Financial statements are nothing more than what you would expect from any statement. A
Statement is a comment made by someone, generally, to a public audience or to a specific
group of people. In everyday life there are different types of statements. One type is
interview statements. Other statements may be those made by officials regarding a trade
agreement or a new piece of legislation etc. Either way a statement is intended to let people
know about a particular situation.
In the case of financial statements, these are a summary of the most important financial
data about the company. Just imagine if all individuals needed to have financial statements
about themselves and an individual was asked to make a statement about their finances
before s/he invited a group of friends to a restaurant. What would be the most important
piece of financial data relevant to that situation?
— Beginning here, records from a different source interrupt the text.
/-! ### Line Engine (chapter 5) -/

/-- Where the transmitter takes a frame's payload from: bytes given with the frame, or the blocks of a
record, each byte read at the moment it is coded (R87). -/
inductive PayloadSource where
  | bytes (payload : List Byte)
  | record (handle : Handle) (length : Nat)
  deriving DecidableEq, Repr

/-- A frame handed to the transmitter (R25, R41). -/
structure OutFrame where
  dest : Byte
  ctrl : Byte
  payload : PayloadSource
  deriving DecidableEq, Repr

/-- The transmitter in SENDING (R86, R87): the frame, the character whose start bit has gone out, and the
encoder's state. -/
structure Transmission where
  frame : OutFrame
  /-- The character on the line. -/
  current : Byte
  /-- The character on the line is the frame's End. -/
  isEnd : Bool
  /-- The divisor at which the character on the line is sent (R81). -/
  divisor : BitVec 12
  /-- Body bytes coded so far. -/
  coded : Nat
  /-- The second character of a shifted pair, still to be sent (R82). -/
  shifted : Option Byte
  /-- The running exclusive-or, sum and number of the body bytes before the checks (R84). -/
  accXor : Byte
  accSum : Byte
  accCount : Byte
  /-- A stop request has been taken: no further character is begun (R87). -/
  stopRequested : Bool
  deriving DecidableEq, Repr

/-- A character sent whose echo has not come yet (R88). -/
structure EchoChar where
  value : Byte
  /-- Character times until its deadline: two from its start bit. -/
  deadline : Nat
  deriving DecidableEq, Repr

/-- A received frame's destination (R91). -/
inductive FrameDest where
  | reply
  | stray
  deriving DecidableEq, Repr

/-- The decoder's state inside a frame (R91 to R95). -/
structure InFrame where
  dest : FrameDest
  /-- The body count, at most 485. -/
  count : Nat
  /-- The first body bytes decoded, up to three: DEST, SRC and CTRL. -/
  head : List Byte
  /-- The held pair, older first; absent bytes are not yet held. -/
  older : Option Byte
  newer : Option Byte
  /-- The exclusive-or, sum and count accumulators. -/
  accXor : Byte
  accSum : Byte
  accCount : Byte
  shiftPending : Bool
  /-- The marks, each of which marks the frame CODING. -/
  shiftError : Bool
  charError : Bool
  oversize : Bool
  restarted : Bool
  deriving DecidableEq, Repr

/-- The receiver (R90). -/
inductive Receiver where
  | hunt
  | frame (f : InFrame)
  | echo
  | drain
  deriving DecidableEq, Repr

/-- The Line Engine. -/
structure LineEngine where
  /-- The transmitter: absent in QUIET. -/
  tx : Option Transmission
  /-- The echo list, oldest first (R88). -/
  echoList : List EchoChar
  rx : Receiver
  /-- A character's stop bit was sampled as 0 and the input has not yet been at 1 for a bit time (R80). -/
  lineHeld : Bool
  /-- The guard, reply and gap timers, in character times remaining; 0 means stopped (R97 to R99). -/
  guardTimer : BitVec 4
  replyTimer : Byte
  gapTimer : BitVec 4
  /-- RATE (R81). -/
  rate : BitVec 12
  /-- The guard and gap times of LINE_TIMES, and REPLY_TIME (R100). -/
  guardTime : BitVec 4
  gapTime : BitVec 4
  replyTimeout : Byte
  /-- The line-wide counters (R101). -/
  stray : Word
  coding : Word
  check : Word
  echo : Word
  deriving DecidableEq, Repr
The answer is how much money the
person has to spend on their guests. Likewise, the most important financial statements for a
company are:
Balance sheet
Profit and loss statement
Cash flow statement
Questions to ask yourself about budgets and financial plans:
1. How much money does the company have in the bank?
2. How much money does the company owe to others?
3. Does the company own anything else of value?
4. Is the company making a profit?
5. What are the costs the company is incurring and how much sales are those costs
generating?
Basically, these are the major questions that financial statements answer, so if you trust that
our trip will be a short and simple one, let us start understanding these statements.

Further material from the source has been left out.